I fully subscribe to this analysis. But
what is most interesting to me is Dessalegn’s conclusion: for him, the
arrest obviously reinforces the view that “the struggle for democracy is
an inward struggle. It is not about the EPRDF.” In other words, our own
failure to organize and respond effectively allows the EPRDF to act with
such impunity. Indeed, in light of the indignation and surprise expressed
here and there at the arrest and the revocation of the pardon, it is good
to remind people that the direction of the struggle is not to expect but
to impose change on the EPRDF.
Where I am less inclined to follow
Dessalegn is when he implies that Birtukan could have retracted the
remarks she made about the pardon without damaging herself.

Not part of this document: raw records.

theorem slot_supersede_ne {n o : SlotNo} (other : n ≠ o) (s : State) : (s.supersede o).slot n = s.slot n := by
  unfold supersede
  dsimp only
  split
  · rw [slot_modSlot, if_neg other, slot_modSlot, if_neg other]
  · rw [slot_toDirty_ne other, slot_modSlot, if_neg other]

theorem slot_switched (l : LineNo) (n m : SlotNo) (s : State) :
    (s.switched l n).slot m =
      if m = n then { s.slot n with state := .current, generation := some ((s.line l).generation + 1) } else s.slot m :=
  tget_tset _ _ _ _

theorem version_superseded {l : LineNo} {n : SlotNo} {s : State} (other : (s.line l).current ≠ some n) :
    (((s.switched l n).superseded (s.line l).current).slot n).version = (s.slot n).version := by
  have here : ((s.switched l n).slot n).version = (s.slot n).version := by rw [slot_switched, if_pos rfl]
  cases current : (s.line l).current with
  | none => exact here
  | some o =>
    have apart : n ≠ o := fun same => other (by rw [current, same])
    rw [superseded, slot_supersede_ne apart, here]

/-! ### The ends of a commit's marks (R125 to R127) -/

theorem modWork_map (l : LineNo) (f : LockWork → LockWork) (s : State) :
    s.modWork l f = { s with upd := { s.upd with work := tset s.upd.work l ((s.work l).map f) } } := by
  cases work : s.work l with
  | some w => exact modWork_some f work
  | none =>
    have same : tset s.upd.work l none = s.upd.work := by
      rw [← show tget s.upd.work l = none from work, tset_tget]
    rw [modWork, work, Option.map_none, same]

theorem commitMarkEnded_some {c : Committer} {n : SlotNo} {r : CommitRun} {s : State} (out : OpOutcome)
    (run : s.commitRun c = some r) :
    s.commitMarkEnded c n out =
      if (s.slot n).state = .sealed ∧ (s.line (committerLine c)).pending = some n then
        if out = .done then s.commitDone c r
        else (s.commitFailed c n (out == .deviceFail)).finishCommit c r .programFail []
      else s := by
  rw [commitMarkEnded, run]

/-- The commit switch taken, a line without an old slot ends its commit; any other goes on to its retire mark (R125). -/
theorem commitDone_first {c : Committer} {r : CommitRun} {s : State}
    (current : (s.line (committerLine c)).current = none) :
    s.commitDone c r =
      (s.commitSwitch (committerLine c)).finishCommit c r .ok
        [wordOf (((s.commitSwitch (committerLine c)).line (committerLine c)).generation)] := by
  rw [commitDone, current]

theorem commitDone_next {c : Committer} {r : CommitRun} {o : SlotNo} {s : State}
    (current : (s.line (committerLine c)).current = some o) :
    s.commitDone c r =
      ((s.commitSwitch (committerLine c)).setCommitRun c
        { r with retiring := true, oldSlot := some o,
                 generation := ((s.commitSwitch (committerLine c)).line (committerLine c)).generation }).addReady
        (commitStep c) := by
  rw [commitDone, current]

theorem retireMarkEnded_some {c : Committer} {r : CommitRun} {s : State} (run : s.commitRun c = some r) :
    s.retireMarkEnded c = (s.releaseHold r.oldSlot).finishCommit c r .ok [wordOf r.generation] := by
  rw [retireMarkEnded, run]

/-- A commit of a line, by its lock or by its commit sequence. -/
theorem commit_of_line {l : LineNo} {c : Committer} {r : CommitRun} {s : State}
    (run : (c = .lock l ∧ (∃ w, s.work l = some w ∧ w.commit = some r)) ∨ (c = .sequence l ∧ s.sequence l = some r)) :
    committerLine c = l ∧ s.commitRun c = some r := by
  rcases run with ⟨rfl, w, work, commit⟩ | ⟨rfl, sequence⟩
  · refine ⟨rfl, ?_⟩
    rw [commitRun, work]
    exact commit
  · exact ⟨rfl, sequence⟩

/-- Settles O44, by the mark, its outcome and the line's old slot. -/
theorem commitsEnd : Obligations.CommitsEnd := by
  refine ⟨fun l n s pending other => ?_, fun l n c r out s by' => ?_⟩
  · intro g told a gone
    rw [commitSwitch_eq pending, version_superseded other, handAll_eq_foldl]
    have left : (s.switched l n).superseded (s.line l).current = gone := by
      show _ = (match (s.line l).current with | none => _ | some o => _)
      cases current : (s.line l).current with
      | none => rfl
      | some o =>
        have apart : o ≠ n := fun same => other (by rw [current, same])
        have stays : (s.switched l n).slot o = s.slot o := by rw [slot_switched, if_neg apart]
        rw [superseded, supersede_eq, stays]
        rfl
    rw [left]
    rfl
  · obtain ⟨line, run⟩ := commit_of_line by'
    have ends := commitMarkEnded_some (n := n) out run
    intro ended
    have finished (x : State) (st : Status) (res : List Word) :
        x.finishCommit c r st res = (ended x).answer r.port r.tag st res := by
      rcases by' with ⟨rfl, -⟩ | ⟨rfl, -⟩ <;> rfl
    rw [line] at ends
    refine ⟨fun elsewhere => ?_, fun isSealed pending => ?_, ?_⟩
    · rw [ends]
      exact if_neg fun ⟨isSealed, pending⟩ => elsewhere.elim (fun no => no isSealed) (fun no => no pending)
    · rw [if_pos ⟨isSealed, pending⟩] at ends
      intro gone
      refine ⟨fun failed => ?_, fun failed => ?_, fun done first => ?_, fun o done next => ?_⟩
      · rw [ends, failed, if_neg (by simp), finished, commitFailed, line]
        rfl
      · rw [ends]
        rcases failed with failed | failed
        all_goals
          rw [failed, if_neg (by simp), finished, commitFailed, line]
          rfl
      · rw [ends, if_pos done, commitDone_first (by rw [line]; exact first), finished, line]
      · rw [ends, if_pos done, commitDone_next (by rw [line]; exact next), line]
        rcases by' with ⟨rfl, -⟩ | ⟨rfl, -⟩
        · exact congrArg (addReady (.lockStep l)) (modWork_map l _ _)
        · rfl
    · rw [retireMarkEnded_some run, finished]
      cases r.oldSlot <;> rfl

end Sys2Proof.Machine.State
end

section
/-!
PROOFS. What ends a step: the reclaimer's pick (R20, R106), the channel's grant (R90 to R92) and the suspend of an erase
(R94).
-/

namespace Sys2Proof.Machine.State

/-! ### The reclaimer's pick -/

theorem dirtySlot_eq (s : State) :
    s.dirtySlot = (List.finRange 16).find? (fun n => (s.slot n).state == .dirty && !(s.slot n).reclaimHold) := rfl

theorem mayPick_iff (s : State) :
    s.mayPick = true ↔ s.reclaim = none ∧ s.offline = false ∧ s.started = true := by
  simp [mayPick, and_assoc]

theorem pick_nothing {s : State}
    (h : s.reclaim ≠ none ∨ s.offline = true ∨ s.started = false ∨
      ∀ n, (s.slot n).state ≠ .dirty ∨ (s.slot n).reclaimHold = true) : s.pick = s := by
  unfold pick
  split
  · next may =>
    obtain ⟨idle, up, started⟩ := (mayPick_iff s).mp may
    have clean := ((h.resolve_left (· idle)).resolve_left (by simp [up])).resolve_left (by simp [started])
    have none : s.dirtySlot = none := by
      rw [dirtySlot_eq, List.find?_eq_none]
      intro n _
      rcases clean n with other | held
      · simp [other]
      · simp [held]
    rw [none]
  · rfl

theorem pick_dirty {s : State} {n : SlotNo} (idle : s.reclaim = none) (up : s.offline = false)
    (started : s.started = true) (dirty : (s.slot n).state = .dirty) (free : (s.slot n).reclaimHold = false)
    (lowest : ∀ m, m < n → (s.slot m).state ≠ .dirty ∨ (s.slot m).reclaimHold = true) :
    s.pick = { s.toErasing n with reclaim := some { target := n, cursor := s.slotBlocks - 1, erasing := false } } := by
  have found : s.dirtySlot = some n := by
    rw [dirtySlot_eq, findFirst_iff]
    refine ⟨by simp [dirty, free], fun m below => ?_⟩
    rcases lowest m below with other | held
    · simp [other]
    · simp [held]
  rw [pick, if_pos ((mayPick_iff s).mpr ⟨idle, up, started⟩), found]

/-! ### The grant from IDLE (R91, R92) -/

theorem kick_idle {s : State} (idle : s.chan.state = .idle) : s.kick = s.grant := by
  simp only [kick, idle]

theorem grant_update {s : State} {i : ReadyItem} (request : s.updateRequest = some i)
    (turn : s.chan.aging = 8 ∨ s.class1 = none) : s.grant = s.grantUpdate i := by
  by_cases aged : s.chan.aging = 8
  · simp [grant, request, aged]
  · simp [grant, request, aged, turn.resolve_left aged]

theorem grant_class1 {s : State} {e : FillEntry} (fill : s.class1 = some e)
    (turn : s.updateRequest = none ∨ s.chan.aging < 8) : s.grant = s.grantClass1 e := by
  have first : ¬ (s.updateRequest.isSome = true ∧ s.chan.aging = 8) := by
    rintro ⟨waits, aged⟩
    rcases turn with none | less
    · simp [none] at waits
    · omega
  rw [grant, if_neg first, fill]

/-- With no class 1 and no class 2 request, the grant is by the classes that follow (R91). -/
theorem grant_background {s : State} (fill : s.class1 = none) (update : s.updateRequest = none) :
    s.grant =
      match s.configRequest.filter (fun o => !isErase o) with
      | some o => s.grantOther o
      | none =>
      match s.class4 with
      | some e => (s.modChan (fun c => { c with state := .busy, aging := 0 })).grantFill e
      | none =>
      match s.reclaimRequest.filter (fun o => !isErase o) with
      | some o => s.grantOther o
      | none =>
      match s.start.request with
      | some w => (s.modStart (fun t => { t with request := none })).grantOther (s.startOp w)
      | none =>
      match s.configRequest with
      | some o => s.grantOther o
      | none =>
      match s.reclaimRequest with
      | some o => s.grantOther o
      | none => s := by
  simp only [grant, fill, update] <;> rfl

theorem filter_program {r : Option Operation} {o : Operation} (request : r = some o) (program : o.erase = none) :
    r.filter (fun o => !isErase o) = some o := by
  rw [request]
  simp [isErase, program]

theorem filter_erase {r : Option Operation} (erases : ∀ o, r = some o → o.erase ≠ none) :
    r.filter (fun o => !isErase o) = none := by
  cases request : r with
  | none => rfl
  | some o => simpa [isErase] using erases o request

He writes: “on
the face of it, there would be nothing wrong with a calculated retraction,”
all the more so as her continuous activism is necessary to accomplish
urgent and more important tasks. What ruled out this option, so Dessalegn
seems to say, is that such a retraction would have been viewed by the
Ethiopian diaspora and most people in Ethiopia as another betrayal.
My view is that a retraction would have
been harmful, not because the Ethiopian opinion would have failed to
understand its merits, but because the EPRDF would have accomplished the
three mentioned objectives with flying colors. When the now defunct
Kinijit leaders were released from prison following the so-called
presidential pardon, I wrote that the purpose of the whole drama of
pardoning them after the court’s guilty verdict was to humiliate them.
The intent to humiliate is not only a personal vendetta; it has a clear
political goal as well. It creates a pernicious fissure between the people
and its would-be leaders on the ground that leaders, who are not ready to
sacrifice their comfort and even their life, if necessary, do not deserve
to be leaders. The purpose of humiliation is to demean would-be leaders in
front of the people they claim to defend.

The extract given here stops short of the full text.